This was all before I went into recording myself. The sound guys were holding two Sennheiser shotguns on booms, one on front of the left side of the stage, one on front of the right side, both approx. 3 meters away. For that condition it worked quite well. But under such conditions it is not possible to get a good accordeon sound of course, a russian baian is a monster to record and you need good preamps and converters for that.


----------



## PeterBaumann (Dec 10, 2015)

Thanks very much for this


----------



## wst3 (Dec 10, 2015)

microphones are a deep topic, as you've no doubt gathered...

Some rules of thumb that have served me well over the years:

A neutral microphone will work more often than not, but it won't give you "that" sound.
A character microphone will sound great for some small number of things, and ok the rest of the time. Some of them can sound bad, but it's rare.

Patterns - if the spaces where you record sound good then you'll probably be happier with an omnidirectional microphone. They don't misbehave off access, and they can pick the room, which we've sort of decided sounds good. If the spaces do not sound good then you want a cardiod, or maybe even a hyper-cardiod microphone. The so-called shotgun microphones are the next step, they have a very narrow pickup pattern, but most of them get downright wonky (that is a technical term) when you move off axis. Ugly wonky! They have their uses, but recording in a closed space is probably not one of them.

Another thing to keep in mind, as the pattern becomes more directional there is a proximity effect which becomes more pronounced, the net result of which is you get a lot more bass, sometimes more than is actually there. And sometimes (like for Voice-overs) that's exactly what you want. Electro-Voice found a way to mitigate the proximity effect, which can be really strange if you are expecting it. I'd imagine that patent has long since expired, so probably others offer the same trick.

The motor that generates the voltage is important, but it isn't everything. Condensor microphones use a conductive diaphram, sometimes more than one, and depend on changes in distance between the diaphram and a reference plate to generate voltage.These diaphrams are pretty light, and can react quite quickly, so they can be more detailed, or have a more extended high frequency response, than some other designs.

Condenser microphones are often divided further into large and small diaphram classes. Smaller diaphrams can react more quickly - all other things being equal. And they do not suffer from some of the distortions that larger diaphrams can be sensitive to. Most (all?) measurement microphones use very small capsules. That's probably a hint...

Dynamic microphones can be divided between moving magnet and moving ribbon. Ribbon microphones - well designed ones anyway - tend to react even faster than small capsule condensors. The original ribbon designs suffered from being too fragile, and from always having a figure 8 or bi-polar pickup pattern. That can be a real advantage, but you have to think it through.
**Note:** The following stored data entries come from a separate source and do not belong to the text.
-- ==== Sys2Proof/Machine/State.lean ====
section
/-! DEFINITION. The state of the block (10_state.md R20), the ways a step can stop, and the state after reset
(10_state.md R38). -/

namespace Sys2Proof.Machine

/-- The run state (10_state.md R34). -/
inductive RunState where
  | running
  | paused
  | halted
  deriving DecidableEq, Repr

/-- Why the block halted (10_state.md R35, 60_exceptions.md R230). -/
inductive HaltCause where
  /-- Code 0: not halted. -/
  | none
  /-- Code 2: 2NNN with a full stack (R232). -/
  | stackOverflow
  /-- Code 3: 00EE with an empty stack (R233). -/
  | stackUnderflow
  /-- Code 4: the host's quit signal (R239). -/
  | quit
  /-- Code 5: a failed or oversized ROM load (R248). -/
  | initFailure
  deriving DecidableEq, Repr

/-- The phase of the key-wait latch (10_state.md R36). -/
inductive KwPhase where
  | idle
  | waiting
  deriving DecidableEq, Repr

/-- The ways a step stops with a fault. -/
inductive Fault where
  /-- Raised by 2NNN and 00EE in a state whose SP is above 16, a value 10_state.md R27 says is not legal and no rule can
  make. Safe: no state that the block can be in raises it (log 5). -/
  | illegalStackPointer
  deriving DecidableEq, Repr

/-- The ways a step is refused. -/
inductive Refusal where
  /-- Raised by `exec` for an instruction that has no meaning in this model; no instruction is one. Safe: the step has no
  next state. -/
  | notModelled (mnemonic : String)
  deriving DecidableEq, Repr

/-- The state of the block, element by element as 10_state.md R20 lists it, and the model's own counter `draws`. -/
structure State where
  /-- V[0..15], the general registers; V[15] is also the flag register (R22, R23). -/
  V : Vector Byte 16
  /-- The index register (R25). -/
  I : Word
  /-- The program counter (R26). -/
  pc : Word
  /-- The return addresses, oldest first (R27). -/
  stack : Vector Word 16
  /-- The number of valid stack entries, 0 to 16 (R27). -/
  SP : Byte
  /-- The delay timer (R29). -/
  DT : Byte
  /-- The sound timer (R29). -/
  ST : Byte
  /-- The RAM (20_memory.md R50), as the bytes that differ from its reset contents. -/
  mem : Memory
  /-- The keypad, written by the host alone (R30). -/
  key : Keys
  /-- The pixel buffer (R31). -/
  pix : PixelBuffer
  /-- The redraw flag (R32). -/
  needsRedraw : Bool
  /-- The last fetched word (R33); its views are `Sys2Proof.fields`. -/
  IR : Word
  /-- Run control (R34). -/
  runState : RunState
  /-- Why the block halted (R35). -/
  haltCause : HaltCause
  /-- The phase of the key wait (R36). -/
  kwPhase : KwPhase
  /-- The keypad as the key wait last sampled it (R36). -/
  kwSnap : Keys
  /-- THE MODEL'S OWN: how many random bytes have been drawn, the index of the next free value of `Config.rand8`
  (R21 keeps the random source out of the block's state; log 1). -/
  draws : Nat
  deriving DecidableEq, Repr

/-- The state after reset with an empty ROM image, a successful load (10_state.md R38, 70_reset_and_hazards.md R272);
`afterReset` in Machine/HostPort.lean loads a ROM image into it. The value of `draws` is a DESIGN CHOICE (log 1). -/
def State.reset : State :=
  { V := Vector.replicate 16 0x00
    I := 0x0000
    pc := Config.progBase
    stack := Vector.replicate 16 0x0000
    SP := 0
    DT := 0x00
    ST := 0x00
    mem := []
    key := 0
    pix := Vector.replicate 32 0
    needsRedraw := false
    IR := 0x0000
    runState := .running
    haltCause := .none
    kwPhase := .idle
    kwSnap := 0
    draws := 0 }

end Sys2Proof.Machine
end

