/-- 60_exceptions.md sections 1 and 2: a call with 16 entries and a return with none enter Halted with codes 2 and 3 and
change nothing else; so `pc` keeps the fetch's value. What stays unchanged is the spec's own decision D23, the codes D24
(log 13). -/
def Obligations.StackErrorsAreFatalAndChangeNothingElse : Prop :=
  ∀ (nnn : Addr) (s : State),
    (s.SP = 16#8 → ∃ t, exec (.call nnn) s = .next t ∧ t.runState = .halted ∧ t.haltCause.code = 2 ∧
      ChangesOnly noReg noByte [.runState, .haltCause] s t) ∧
    (s.SP = 0#8 → ∃ t, exec .ret s = .next t ∧ t.runState = .halted ∧ t.haltCause.code = 3 ∧
      ChangesOnly noReg noByte [.runState, .haltCause] s t)

/-- 40_control.md, CALL and RET together: a return, from whatever state has the stack and depth the call left, comes back
to the instruction after the call, and the depth and the older entries are as before the call. -/
def Obligations.ReturnComesBackToAfterTheCall : Prop :=
  ∀ (nnn : Addr) (s t u : State), s.SP.toNat < 16 → s.pc.toNat < 4096 → exec (.call nnn) s = .next t →
    u.SP = t.SP → u.stack = t.stack →
    ∃ v, exec .ret u = .next v ∧ v.pc = s.pc ∧ v.SP = s.SP ∧
      ∀ (j : Nat) (hj : j < 16), j < s.SP.toNat → v.stack[j]'hj = s.stack[j]'hj

/-! ### Skips -/

/-- 41_skips.md (SE, SNE): on a match `pc` moves on by 2 more, otherwise nothing changes at all. Which encoding tests
equality is the spec's general knowledge, the wrap decision D3 (log 6, log 11). -/
def Obligations.RegisterSkipsMoveOverOneInstruction : Prop :=
  ∀ (x y : RegIdx) (kk : Byte) (s : State),
    (∃ t, exec (.seByte x kk) s = .next t ∧ ChangesOnly noReg noByte [.pc] s t ∧
      (s.reg x = kk → t.pc.toNat = (s.pc.toNat + 2) % 4096) ∧ (s.reg x ≠ kk → t.pc = s.pc)) ∧
    (∃ t, exec (.sneByte x kk) s = .next t ∧ ChangesOnly noReg noByte [.pc] s t ∧
      (s.reg x ≠ kk → t.pc.toNat = (s.pc.toNat + 2) % 4096) ∧ (s.reg x = kk → t.pc = s.pc)) ∧
    (∃ t, exec (.seReg x y) s = .next t ∧ ChangesOnly noReg noByte [.pc] s t ∧
      (s.reg x = s.reg y → t.pc.toNat = (s.pc.toNat + 2) % 4096) ∧ (s.reg x ≠ s.reg y → t.pc = s.pc)) ∧
    (∃ t, exec (.sneReg x y) s = .next t ∧ ChangesOnly noReg noByte [.pc] s t ∧
      (s.reg x ≠ s.reg y → t.pc.toNat = (s.pc.toNat + 2) % 4096) ∧ (s.reg x = s.reg y → t.pc = s.pc))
Moving magnet microphones are the workhorses. They can sound better, on some sources, than any of the others, for a variety of reasons.

If it were me, well when it was me, I put aside a chunk of change and set out to purchase one or two large capsule condenser microphones, two small capsule condenser microphones, and a handful of moving magnet microphones. I had also budgeted for one moving ribbon microphone, but my luck did not hold, and ribbon microphone prices started to soar. And that's what I ended up with.
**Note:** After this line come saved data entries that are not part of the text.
-- ==== Sys2Proof/Laws/Memory.lean ====
section
/-! SUPPORT. The laws of the RAM: addresses reduced to 12 bits, a read after a write, and the canonical form, which
every operation keeps and which makes equal contents equal lists. -/

namespace Sys2Proof.Machine

/-! ### `addr12` -/

theorem addr12_toNat (a : Word) : (addr12 a).toNat = a.toNat % 4096 := by
  simp only [addr12, BitVec.toNat_and]
  exact Nat.and_two_pow_sub_one_eq_mod a.toNat 12

theorem addr12_lt (a : Word) : (addr12 a).toNat < Config.memSize := by
  rw [addr12_toNat]; exact Nat.mod_lt _ (by decide)

theorem addr12_eq_iff (a b : Word) : addr12 a = addr12 b ↔ a.toNat % 4096 = b.toNat % 4096 := by
  rw [← BitVec.toNat_inj, addr12_toNat, addr12_toNat]

theorem addr12_of_lt {a : Word} (h : a.toNat < Config.memSize) : addr12 a = a := by
  rw [← BitVec.toNat_inj, addr12_toNat]; exact Nat.mod_eq_of_lt h

@[simp] theorem addr12_addr12 (a : Word) : addr12 (addr12 a) = addr12 a := addr12_of_lt (addr12_lt a)

/-! ### Reading a cell, reading after a write -/

namespace Memory

@[simp] theorem read_nil (a : Nat) : Memory.read [] a = initialByte a := rfl

@[simp] theorem read_cons (b : Nat) (v : Byte) (m : Memory) (a : Nat) :
    Memory.read ((b, v) :: m) a = if a = b then v else Memory.read m a := rfl

theorem read_cell_append_ne {a b : Nat} (v : Byte) (m : Memory) (h : b ≠ a) :
    Memory.read (Memory.cell a v ++ m) b = Memory.read m b := by
  unfold Memory.cell; split <;> simp [h]

/-- A write leaves every other byte alone, whatever the list. -/
theorem read_write_ne (m : Memory) {a b : Nat} (v : Byte) (h : b ≠ a) : (m.write a v).read b = m.read b := by
  induction m with
  | nil => simpa [Memory.write] using read_cell_append_ne v [] h
  | cons c m ih =>
    obtain ⟨d, w⟩ := c
    simp only [Memory.write]
    split
    · exact read_cell_append_ne v _ h
    · split
      · next _ e => subst e; rw [read_cell_append_ne v _ h]; simp [h]
      · simp [ih]

/-! ### The canonical form -/

@[simp] theorem wfFrom_nil (lo : Nat) : Memory.wfFrom lo [] = true := rfl

@[simp] theorem wf_nil : Memory.wf [] = true := rfl

theorem wfFrom_cons {lo a : Nat} {v : Byte} {m : Memory} :
    Memory.wfFrom lo ((a, v) :: m) = true ↔
      lo ≤ a ∧ a < Config.memSize ∧ v ≠ initialByte a ∧ Memory.wfFrom (a + 1) m = true := by
  simp [Memory.wfFrom, and_assoc]

theorem wfFrom_mono {lo lo' : Nat} {m : Memory} (h : lo' ≤ lo) (hm : m.wfFrom lo = true) : m.wfFrom lo' = true := by
  cases m with
  | nil => rfl
  | cons c m =>
    obtain ⟨a, v⟩ := c
    rw [wfFrom_cons] at hm ⊢
    exact ⟨h.trans hm.1, hm.2⟩

/-- Below its first address a canonical list reads as the reset contents. -/
theorem read_of_wfFrom {lo a : Nat} {m : Memory} (hm : m.wfFrom lo = true) (h : a < lo) : m.read a = initialByte a := by
  induction m generalizing lo with
  | nil => rfl
  | cons c m ih =>
    obtain ⟨b, v⟩ := c
    rw [wfFrom_cons] at hm
    have hb : a ≠ b := by omega
    rw [read_cons, if_neg hb]
    exact ih hm.2.2.2 (by omega)

theorem read_cell_append_self {a : Nat} (v : Byte) {m : Memory} (hm : m.wfFrom (a + 1) = true) :
    Memory.read (Memory.cell a v ++ m) a = v := by
  unfold Memory.cell
  split
  · next e => simpa [e] using read_of_wfFrom hm (Nat.lt_succ_self a)
  · simp

/-- A read after a write to the same address gives the byte written. -/
theorem read_write_self {m : Memory} (hm : m.wf = true) (a : Nat) (v : Byte) : (m.write a v).read a = v := by
  suffices ∀ lo, Memory.wfFrom lo m = true → (m.write a v).read a = v from this 0 hm
  clear hm
  induction m with
  | nil => intro _ _; simpa [Memory.write] using read_cell_append_self (m := []) v rfl
  | cons c m ih =>
    obtain ⟨b, w⟩ := c
    intro lo hm
    rw [wfFrom_cons] at hm
    simp only [Memory.write]
    split
    · next h => exact read_cell_append_self v (wfFrom_cons.mpr ⟨h, hm.2⟩)
    · split
      · next _ e => subst e; exact read_cell_append_self v hm.2.2.2
      · next _ e => rw [read_cons, if_neg e]; exact ih _ hm.2.2.2

theorem wfFrom_cell_append {lo a : Nat} (v : Byte) {m : Memory} (hl : lo ≤ a) (ha : a < Config.memSize)
    (hm : m.wfFrom (a + 1) = true) : (Memory.cell a v ++ m).wfFrom lo = true := by
  unfold Memory.cell
  split
  · exact wfFrom_mono (by omega) hm
  · next h => exact wfFrom_cons.mpr ⟨hl, ha, h, hm⟩

theorem wfFrom_write {lo a : Nat} (v : Byte) {m : Memory} (hl : lo ≤ a) (ha : a < Config.memSize)
    (hm : m.wfFrom lo = true) : (m.write a v).wfFrom lo = true := by
  induction m generalizing lo with
  | nil => simpa [Memory.write] using wfFrom_cell_append (m := []) v hl ha rfl
  | cons c m ih =>
    obtain ⟨b, w⟩ := c
    have h := wfFrom_cons.mp hm
    simp only [Memory.write]
    split
    · next hb => exact wfFrom_cell_append v hl ha (wfFrom_cons.mpr ⟨hb, h.2⟩)
    · split
      · next _ e => subst e; exact wfFrom_cell_append v hl ha h.2.2.2
      · next hn e => exact wfFrom_cons.mpr ⟨h.1, h.2.1, h.2.2.1, ih (by omega) h.2.2.2⟩

/-- A write inside the RAM keeps the canonical form. -/
theorem wf_write {m : Memory} (hm : m.wf = true) {a : Nat} (ha : a < Config.memSize) (v : Byte) :
    (m.write a v).wf = true := wfFrom_write v (Nat.zero_le a) ha hm

/-- Loading an image that fits keeps the canonical form. -/
theorem wf_load {m : Memory} (hm : m.wf = true) (bs : List Byte) {a : Nat} (h : a + bs.length ≤ Config.memSize) :
    (m.load a bs).wf = true := by
  induction bs generalizing m a with
  | nil => exact hm
  | cons v bs ih =>
    rw [List.length_cons] at h
    exact ih (wf_write hm (by omega) v) (by omega)

/-- Loading an image leaves the bytes outside it alone. -/
theorem read_load_outside (m : Memory) (bs : List Byte) {a b : Nat} (h : b < a ∨ a + bs.length ≤ b) :
    (m.load a bs).read b = m.read b := by
  induction bs generalizing m a with
  | nil => rfl
  | cons v bs ih =>
    rw [List.length_cons] at h
    have hb : b ≠ a := by omega
    rw [Memory.load, ih (m.write a v) (by omega), read_write_ne m v hb]

end Memory

end Sys2Proof.Machine
end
I also subscribed to your philosophy that I would be better served by a small number of really good microphones than a large number of mediocre models. (and back in the mid 1980s there were not a lot of mediocre models anyway - saved from myself!)

Since then I've slowly added to my microphone locker, and with one exception I've found a use (usually several) for every microphone. That does take the sting out of things!

If I were in your shoes today I'd purchase one large capsule condenser, two small capsule condensers, and two or three dynamics. Can't really name names because microphones that appeal to me may not be your cup of tea. But I do feel comfortable with the basic suggestion of one, two and a few!


----------



## PeterBaumann (Dec 10, 2015)

Thanks very much for this


----------



## PeterBaumann (Dec 11, 2015)

Have any of you had any experience with SE3s? I've found a pair of them lying around, and will test them out, but have found very little online!


----------